Well, Sunday is Easter, making today Holy Thursday, when the Last Supper is commemorated.
If you went to parochial school back in the day, you got a couple of bonus days during Holy Week. Everyone - public schoolers, most businesses - got Good Friday off. But Catholic school kids got a halfday on Wednesday (Spy Wednesday, thanks to Judas) and a full day off on Thursday. Once you reached a certain age, you went to Mass on Holy Thursday - a small price to pay for the day off school - and sort of cool because it was a rare evening Mass. (My most vivid memory of Holy Thursday was going to Mass with my father and sister Kath. Somehow, Kath and I got the giggles, and I remember my father lifting me out of the pew to sit on his other side so Kath and I would be separated. I have no recall of what set us off - spotting some dopey kid we couldn't stand, a prissy-pious parishioner scooting by, soeone in the choir hitting a clinker - but my father was pretty pissed, and reported our misdeed to our mother when we got home. Generally, he had a good sense of humor, but not when it came to church-y things.)

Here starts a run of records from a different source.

/-- An offset survey under way (R427, R428): kept exchanges (o, r), exchanges made, raw moment of GO, whether the parent
was not ready and a retry is due, and the raw moment of the last REQUEST. -/
structure Survey where
  kept : List (Int × Int)
  made : Nat
  start : Nat
  retry : Bool
  t1 : Nat
  deriving DecidableEq, Repr

/-- One entry of the tandem match table (R441). -/
structure MatchRec where
  own : Bool
  key : Word
  interval : Nat
  events : Nat
  digest : Word
  deriving DecidableEq, Repr

structure TimeSt where
  raw : Nat
  skew : Tab Int
  slew : Option Slew
  survey : Option Survey
  table : List MatchRec
  deriving DecidableEq, Repr

/-! ### Hosts (15) -/

/-- A host stream (R512, R517): the doorbell's PRODUCER and the commands in progress (indices). -/
structure StreamSt where
  producer : Nat
  busy : List Nat
  deriving DecidableEq, Repr

/-! ### Start, security, pins (16, 17) -/

/-- Where the part stands (R523 to R532, R564, R573). -/
inductive RunSt where
  /-- RESET_N low -/
  | reset
  /-- start steps under way: after RESET_N release, waiting at the named step -/
  | starting (step : Nat)
  /-- C9 reached -/
  | ready
  /-- a start step failed, clocks run -/
  | failed
  /-- lost in service: THERMTRIP_N, loss of REFCLK_PKG, or a second dead lateral edge (R28, R483) -/
  | dead
  deriving DecidableEq, Repr

/-- Pins and clocks (R565 to R573); true is the high level. -/
structure Pins where
  resetN : Bool
  perstN : Bool × Bool
  droopN : Tab Bool
  throttleN : Bool
  /-- THROTTLE_N stood asserted for 10 s and was reported (R568) -/
  throttleTold : Bool
  thermtripN : Bool
  smbAlertN : Bool
  refPkg : Bool
  refSd : Bool
  refPcie : Bool × Bool
  deriving DecidableEq, Repr

/-- The receiver of a bundle (R22, R23, R29): idle frames taken (modulo the period of their sequence), and the moments of
its latest bit errors in idle frames and of its latest strobe errors, newest first, sixteen of each at most. -/
structure BundleSt where
  idle : Nat
  bitErrs : List Nat
  strobeErrs : List Nat
  deriving DecidableEq, Repr

/-- A record of the repair-map log (R44, R45): sector and slot, base-die serial, sequence number, the map as the words
of the repair-map window that are not 0, and the CRC-64 stored with them. -/
structure MapRec where
  sector : Nat
  slot : Nat
  serial : Nat
  seq : Nat
  map : Tab Word
  crc : Word
  deriving DecidableEq, Repr

/-- Flash (R533, R534): its bytes, the records of the repair-map log (which stand in its bytes at 0x8_0000), its counters and
the MIRRORED the last cold start logged (R37). Beside it what retention memory holds beyond the repair maps: by die, the
IMAGE_WRITES value and BODY_DIGEST of the retained image (R541), whether the CDI is locked (R545), and retirements the
full log could not take, as unit type, unit and cause (R55). `update` is a slot update under way: source and target slot (R542). -/
structure FlashSt where
  bytes : Tab Byte
  maps : List MapRec
  mirrored : Option Bool
  update : Option (Nat × Nat)
  rollbackFloor : Nat
  rootFloor : Nat
  imageWrites : Nat
  retained : Tab (Nat × List Byte)
  cdiLocked : Bool
  /-- copy of the grade record in use (R50) -/
  gradeCopy : Nat
  heldRetire : List (Nat × Nat × Nat)
  deriving DecidableEq, Repr

/-- Attestation, management bus and test access port (R531, R546 to R550, R574): by SPDM transport, the version negotiated (0
none) and whether the algorithms are; failed unlocks of this start; the endpoint number of the bus; the TAP's instruction
(0 IDCODE, 1 BYPASS, 2 SAMPLE/PRELOAD, 3 EXTEST, 4 the unlock instrument), the networks an unlock opened, and the two words of
the debug nonce. -/
structure MgmtSt where
  spdm : Tab (Nat × Bool)
  unlockFails : Nat
  eid : Nat
  tapInstr : Nat
  debugNets : Nat
  nonce : Word × Word
  deriving DecidableEq, Repr

/-- What the last command answered to its sender. -/
inductive Reply where
  | none
  /-- data of a read -/
  | data (v : Nat)
  | bytes (b : List Byte)
  /-- a PCIe completion without data: 1 Unsupported Request, 2 Request Retry Status, 4 Completer Abort -/
  | completion (code : Nat)
  deriving DecidableEq, Repr
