-- ==== Sys2Proof/Machine/Code.lean ====
section
/-! DEFINITION. The codes of the part: the check code of stored words (R264 to R268), CRC-64 (R365) and the counter
generator of stochastic rounding (R166 to R169). -/

namespace Sys2Proof.Machine

/-! ### The check code -/

/-- Multiply by x modulo g(x) = 0x4377 (R265). -/
def bchStep (s : Nat) : Nat := if 2 * s < 2 ^ 14 then 2 * s else (2 * s) ^^^ 0x4377

/-- x^j mod g for the next `n` powers. -/
def bchPows (n : Nat) (s : Nat) : List Nat :=
  match n with
  | 0 => []
  | n + 1 => s :: bchPows n (bchStep s)

/-- The syndromes of the single positions 0 to 126. -/
def bchPositions : List (Nat × Nat) := (List.range 127).zip (bchPows 127 1)

/-- XOR of the syndromes of the set bits of `v`, whose bit 0 lies at position `at_`. -/
def bchOf (v at_ n : Nat) : Nat :=
  (((bchPows (at_ + n) 1).drop at_).zip (List.range n)).foldl (fun s x => if bit v x.2 then s ^^^ x.1 else s) 0

/-- Check bits of a word at an address (R265): [13:0] b, [14] P, [15] AF. -/
def parity (n v : Nat) : Bool := (List.range n).foldl (fun s i => s != bit v i) false

def checkBits (d : BitVec 64) (v : BitVec 28) : BitVec 16 :=
  let b := bchOf d.toNat 14 64 ^^^ bchOf v.toNat 78 28
  BitVec.ofNat 16 (b + bnat (parity 64 d.toNat != parity 14 b) * 2 ^ 14 + bnat (parity 28 v.toNat) * 2 ^ 15)

/-- The pattern of at most two positions with a syndrome, if there is one (R267). -/
def bchPattern (s : Nat) : Option (List Nat) :=
  if s = 0 then some []
  else match bchPositions.find? (fun x => x.2 = s) with
    | some x => some [x.1]
    | none =>
      bchPositions.findSome? (fun x =>
        (bchPositions.find? (fun y => y.2 = s ^^^ x.2)).map (fun y => [x.1, y.1]))

/-- What a read of a protected word finds (R267). -/
inductive EccOut where
  | clean
  /-- corrected, with the correction applied to the 64 data bits -/
  | corrected (data : BitVec 64)
  | bad (misdirected : Bool)
  deriving DecidableEq, Repr

/-- Data bits that a pattern of positions flips. -/
def dataFlips (ps : List Nat) : BitVec 64 :=
  ps.foldl (fun m q => if 14 ≤ q ∧ q < 78 then m ^^^ BitVec.ofNat 64 (2 ^ (q - 14)) else m) 0

/-- The outcome of R267 for the differences of a stored word; the code is linear, so they alone decide. -/
def eccDecode (u : Upset) : EccOut :=
  let s := bchOf (u.check.toNat % 2 ^ 14) 0 14 ^^^ bchOf u.data.toNat 14 64 ^^^ bchOf u.addr.toNat 78 28
  let pc := (parity 64 u.data.toNat != parity 14 (u.check.toNat % 2 ^ 14)) != bit u.check.toNat 14
  let af := parity 28 u.addr.toNat != bit u.check.toNat 15
  match bchPattern s with
  | none => .bad false
  | some [] => if pc || af then .corrected 0 else .clean
  | some ps =>
    if ps.any (fun q => 78 ≤ q && q < 106) then .bad true
    else if ps.any (fun q => 106 ≤ q) then .bad false
    else match ps.length, pc, af with
      | 1, true, false | 1, false, false | 1, true, true | 2, false, false => .corrected (dataFlips ps)
      | _, _, _ => .bad false

/-! ### CRC-64 (R365) -/

/-- One bit of CRC-64/ECMA-182, most significant bit first. -/
def crcBit (c : Word) : Word := if c.msb then (c <<< 1) ^^^ 0x42F0E1EBA9EA3693#64 else c <<< 1

/-- One byte. -/
def crcByte (c : Word) (b : Byte) : Word :=
  let c := c ^^^ (b.zeroExtend 64 <<< 56)
  crcBit (crcBit (crcBit (crcBit (crcBit (crcBit (crcBit (crcBit c)))))))

/-- CRC-64 of a byte string: initial value 0, no reflection, no final inversion. -/
def crc64 (l : List Byte) : Word := l.foldl crcByte 0

/-! ### Philox-4x32-10 (R167, R168) -/

/-- The four counter words and two key words of a round. -/
structure Philox where
  c0 : Nat
  c1 : Nat
  c2 : Nat
  c3 : Nat
  k0 : Nat
  k1 : Nat
  deriving DecidableEq, Repr

def philoxRound (s : Philox) : Philox :=
  let p0 := 0xD2511F53 * s.c0
  let p1 := 0xCD9E8D57 * s.c2
  ⟨(p1 / 2 ^ 32) ^^^ s.c1 ^^^ s.k0, p1 % 2 ^ 32, (p0 / 2 ^ 32) ^^^ s.c3 ^^^ s.k1, p0 % 2 ^ 32,
   (s.k0 + 0x9E3779B9) % 2 ^ 32, (s.k1 + 0xBB67AE85) % 2 ^ 32⟩

def philoxRounds (n : Nat) (s : Philox) : Philox :=
  match n with
  | 0 => s
  | n + 1 => philoxRounds n (philoxRound s)

/-- The words x[0] and x[1] for a seed, step, handle number, stream and element index (R168). -/
def srWords (seed : Word) (step handle stream e : Nat) : Nat × Nat :=
  let r := philoxRounds 10 ⟨e % 2 ^ 32, (stream % 2 ^ 16) * 2 ^ 16 + e / 2 ^ 32 % 2 ^ 16, handle % 2 ^ 16, step % 2 ^ 32,
    seed.toNat % 2 ^ 32, seed.toNat / 2 ^ 32⟩
  (r.c0, r.c1)

/-- The random values of R169: final conversion, first scale, second scale. -/
structure SrBits where
  final : Nat
  first : Nat
  second : Nat
  deriving DecidableEq, Repr

def srBits (seed : Word) (step handle stream e : Nat) : SrBits :=
  let x := srWords seed step handle stream e
  ⟨x.1 % 2 ^ 16, x.1 / 2 ^ 16, x.2 % 2 ^ 16⟩

end Sys2Proof.Machine
end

Friday my father had off of work, and our family's big deal was securing a group indulgence by making a flying visit to three churches. My mother liked to visit different churches, so each year she'd plan out where in the far-flung diocese of Worcester we'd head. She especially enjoyed the trek if the churches were new since the prior Good Friday - and during that era of Church Triumphant on Earth, American edition, there was always a new church to take in.
Saturday was spent prepping for Easter: dyeing Easter eggs (fun, even though I was disgusted by hard-boiled eggs; I suppose my mother ended up eating them for lunch during Easter week) and glaming up for the big day (spoolies in the hair, etc.).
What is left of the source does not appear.